Battery systems expected to be applied to large-scale energy storage can be simply classified into nonaqueous electrolyte-based battery systems and aqueous electrolyte-based battery systems. For example, conventional lithium ion batteries employ an anhydrous organic solution as an electrolyte, and exhibit a high operating voltage. However, highly toxic and flammable organic electrolytes pose a risk of explosion of the battery, and this problem is more prominent in the field of large-scale energy storage. The adoption of aqueous electrolyte can greatly improve the working safety of the battery, and the main reason is that the aqueous electrolyte is not combustible. Thus, lead-acid batteries, nickel-cadmium batteries, nickel-hydrogen batteries, based on aqueous electrolytes,The all-vanadium redox flow battery, the zinc-bromine redox flow battery, the recently developed water-based lithium ion/sodium ion battery and the like are expected to be more widely applied to the field of large-scale energy storage. However, lead-acid batteries are far less expensive than other aqueous battery systems in terms of cost, and therefore are more suitable for large-scale applications. However, lead acid batteries are polluting and reduce or eliminate the use of lead, which is an imminent problem. On the other hand, the rapid charging process of lead-acid batteries is subject to PbSO4/PbO2The slew rate of (c) affects the need for fast energy storage. In addition, the cycle life of conventional lead acid batteries is still far below the large energy storage requirements.
Disclosure of Invention
In view of the above problems, the present invention is directed to a lead-manganese secondary battery system to reduce the amount of lead, improve the rapid charging/discharging performance of the system, and achieve an ultra-long cycle life.
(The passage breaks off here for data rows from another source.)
-- ==== Sys2Proof/Laws/State.lean ====
section
/-! SUPPORT. What each update of State leaves and what it writes: one lemma per field per update. -/

namespace Sys2Proof.Machine

/-! ### setReg -/

@[simp] theorem State.setReg_hbm (s : State) (a : Nat) (v : Word) : (s.setReg a v).hbm = s.hbm := rfl
@[simp] theorem State.setReg_spad (s : State) (a : Nat) (v : Word) : (s.setReg a v).spad = s.spad := rfl
@[simp] theorem State.setReg_mac (s : State) (a : Nat) (v : Word) : (s.setReg a v).mac = s.mac := rfl
@[simp] theorem State.setReg_scale (s : State) (a : Nat) (v : Word) : (s.setReg a v).scale = s.scale := rfl
@[simp] theorem State.setReg_ptags (s : State) (a : Nat) (v : Word) : (s.setReg a v).ptags = s.ptags := rfl
@[simp] theorem State.setReg_err (s : State) (a : Nat) (v : Word) : (s.setReg a v).err = s.err := rfl
@[simp] theorem State.setReg_cores (s : State) (a : Nat) (v : Word) : (s.setReg a v).cores = s.cores := rfl
@[simp] theorem State.setReg_dieNodes (s : State) (a : Nat) (v : Word) : (s.setReg a v).dieNodes = s.dieNodes := rfl
@[simp] theorem State.setReg_hubNode (s : State) (a : Nat) (v : Word) : (s.setReg a v).hubNode = s.hubNode := rfl
@[simp] theorem State.setReg_flight (s : State) (a : Nat) (v : Word) : (s.setReg a v).flight = s.flight := rfl
@[simp] theorem State.setReg_tk (s : State) (a : Nat) (v : Word) : (s.setReg a v).tk = s.tk := rfl
@[simp] theorem State.setReg_links (s : State) (a : Nat) (v : Word) : (s.setReg a v).links = s.links := rfl
@[simp] theorem State.setReg_chip (s : State) (a : Nat) (v : Word) : (s.setReg a v).chip = s.chip := rfl
@[simp] theorem State.setReg_fx (s : State) (a : Nat) (v : Word) : (s.setReg a v).fx = s.fx := rfl
@[simp] theorem State.setReg_img (s : State) (a : Nat) (v : Word) : (s.setReg a v).img = s.img := rfl
@[simp] theorem State.setReg_port (s : State) (a : Nat) (v : Word) : (s.setReg a v).port = s.port := rfl
@[simp] theorem State.setReg_pwr (s : State) (a : Nat) (v : Word) : (s.setReg a v).pwr = s.pwr := rfl
@[simp] theorem State.setReg_sec (s : State) (a : Nat) (v : Word) : (s.setReg a v).sec = s.sec := rfl
@[simp] theorem State.setReg_bist (s : State) (a : Nat) (v : Word) : (s.setReg a v).bist = s.bist := rfl
@[simp] theorem State.setReg_svc (s : State) (a : Nat) (v : Word) : (s.setReg a v).svc = s.svc := rfl
@[simp] theorem State.setReg_freeCount (s : State) (a : Nat) (v : Word) : (s.setReg a v).freeCount = s.freeCount := rfl
@[simp] theorem State.setReg_out (s : State) (a : Nat) (v : Word) : (s.setReg a v).out = s.out := rfl
@[simp] theorem State.setReg_pending (s : State) (a : Nat) (v : Word) : (s.setReg a v).pending = s.pending := rfl

/-! ### setBit -/

@[simp] theorem State.setBit_hbm (s : State) (a i : Nat) : (s.setBit a i).hbm = s.hbm := rfl
@[simp] theorem State.setBit_spad (s : State) (a i : Nat) : (s.setBit a i).spad = s.spad := rfl
@[simp] theorem State.setBit_mac (s : State) (a i : Nat) : (s.setBit a i).mac = s.mac := rfl
@[simp] theorem State.setBit_scale (s : State) (a i : Nat) : (s.setBit a i).scale = s.scale := rfl
@[simp] theorem State.setBit_ptags (s : State) (a i : Nat) : (s.setBit a i).ptags = s.ptags := rfl
@[simp] theorem State.setBit_err (s : State) (a i : Nat) : (s.setBit a i).err = s.err := rfl
@[simp] theorem State.setBit_cores (s : State) (a i : Nat) : (s.setBit a i).cores = s.cores := rfl
@[simp] theorem State.setBit_dieNodes (s : State) (a i : Nat) : (s.setBit a i).dieNodes = s.dieNodes := rfl
@[simp] theorem State.setBit_hubNode (s : State) (a i : Nat) : (s.setBit a i).hubNode = s.hubNode := rfl
@[simp] theorem State.setBit_flight (s : State) (a i : Nat) : (s.setBit a i).flight = s.flight := rfl
@[simp] theorem State.setBit_tk (s : State) (a i : Nat) : (s.setBit a i).tk = s.tk := rfl
@[simp] theorem State.setBit_links (s : State) (a i : Nat) : (s.setBit a i).links = s.links := rfl
@[simp] theorem State.setBit_chip (s : State) (a i : Nat) : (s.setBit a i).chip = s.chip := rfl
@[simp] theorem State.setBit_fx (s : State) (a i : Nat) : (s.setBit a i).fx = s.fx := rfl
@[simp] theorem State.setBit_img (s : State) (a i : Nat) : (s.setBit a i).img = s.img := rfl
@[simp] theorem State.setBit_port (s : State) (a i : Nat) : (s.setBit a i).port = s.port := rfl
@[simp] theorem State.setBit_pwr (s : State) (a i : Nat) : (s.setBit a i).pwr = s.pwr := rfl
@[simp] theorem State.setBit_sec (s : State) (a i : Nat) : (s.setBit a i).sec = s.sec := rfl
@[simp] theorem State.setBit_bist (s : State) (a i : Nat) : (s.setBit a i).bist = s.bist := rfl
@[simp] theorem State.setBit_svc (s : State) (a i : Nat) : (s.setBit a i).svc = s.svc := rfl
@[simp] theorem State.setBit_freeCount (s : State) (a i : Nat) : (s.setBit a i).freeCount = s.freeCount := rfl
@[simp] theorem State.setBit_out (s : State) (a i : Nat) : (s.setBit a i).out = s.out := rfl
@[simp] theorem State.setBit_pending (s : State) (a i : Nat) : (s.setBit a i).pending = s.pending := rfl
The invention provides a lead-manganese secondary battery system, which comprises: the lead-free lithium battery comprises a negative electrode taking lead as an active substance, a positive electrode taking manganese dioxide as an active substance, a sulfuric acid solution electrolyte and a porous diaphragm arranged between the positive electrode and the negative electrode. The working principle is shown in figure 1, during discharging, manganese dioxide of the positive electrode obtains electrons, reduces the electrons into bivalent manganese ions, dissolves the bivalent manganese ions in the electrolyte, and meanwhile, lead of the negative electrode gives electrons and is oxidized to generate lead sulfate; divalent manganese ion (Mn) of positive electrode region during charging2+) The lost electrons are oxidized into solid manganese dioxide and deposited on the positive current collector, and the electrons obtained from the negative lead sulfate are reduced into metallic lead; and charging and discharging are carried out alternately in a cycle. The electrode reactions of the cell are summarized as follows:
discharge process (fig. 1 (a)):
and (3) positive electrode: MnO2+4H++ 2e-→ Mn2++ 2H2O; negative electrode: pb + SO4 2-→ PbSO4+ 2e-;
Charging process (fig. 1 (b)):
and (3) positive electrode: mn2++ 2H2O→ MnO2+ 4H++ 2e-(ii) a Negative electrode: PbSO4+ 2e-→ Pb + SO4 2-。
The battery positive electrode includes a current collector and a manganese dioxide active material. The manganese dioxide active material can be directly deposited on the current collector by a chemical or electrochemical method, or manganese dioxide powder, conductive carbon powder or carbon fiber, polytetrafluoroethylene as a binder can be pressed or coated on the current collector by mixing into a film or slurry. The positive electrode active material manganese dioxide may be any crystal form of manganese dioxide, including α, β, γ, spinel type, etc., and may also be amorphous manganese dioxide. The positive current collector is a solid network with high electronic conductivity, and can be one or a compound of more of carbon felt, carbon paper, carbon cloth, graphite felt, graphene film, graphene net, carbon nanotube film, carbon nanotube paper, conductive activated carbon film, mesoporous carbon film, conductive graphite plate, conductive graphite net, titanium net, nickel net, aluminum net, stainless steel net, lead grid plate and lead alloy grid plate. The surface of the positive current collector can be modified by one or more of graphene, mesoporous carbon, carbon nano tubes, activated carbon, polyaniline, polypyrrole and manganese oxides.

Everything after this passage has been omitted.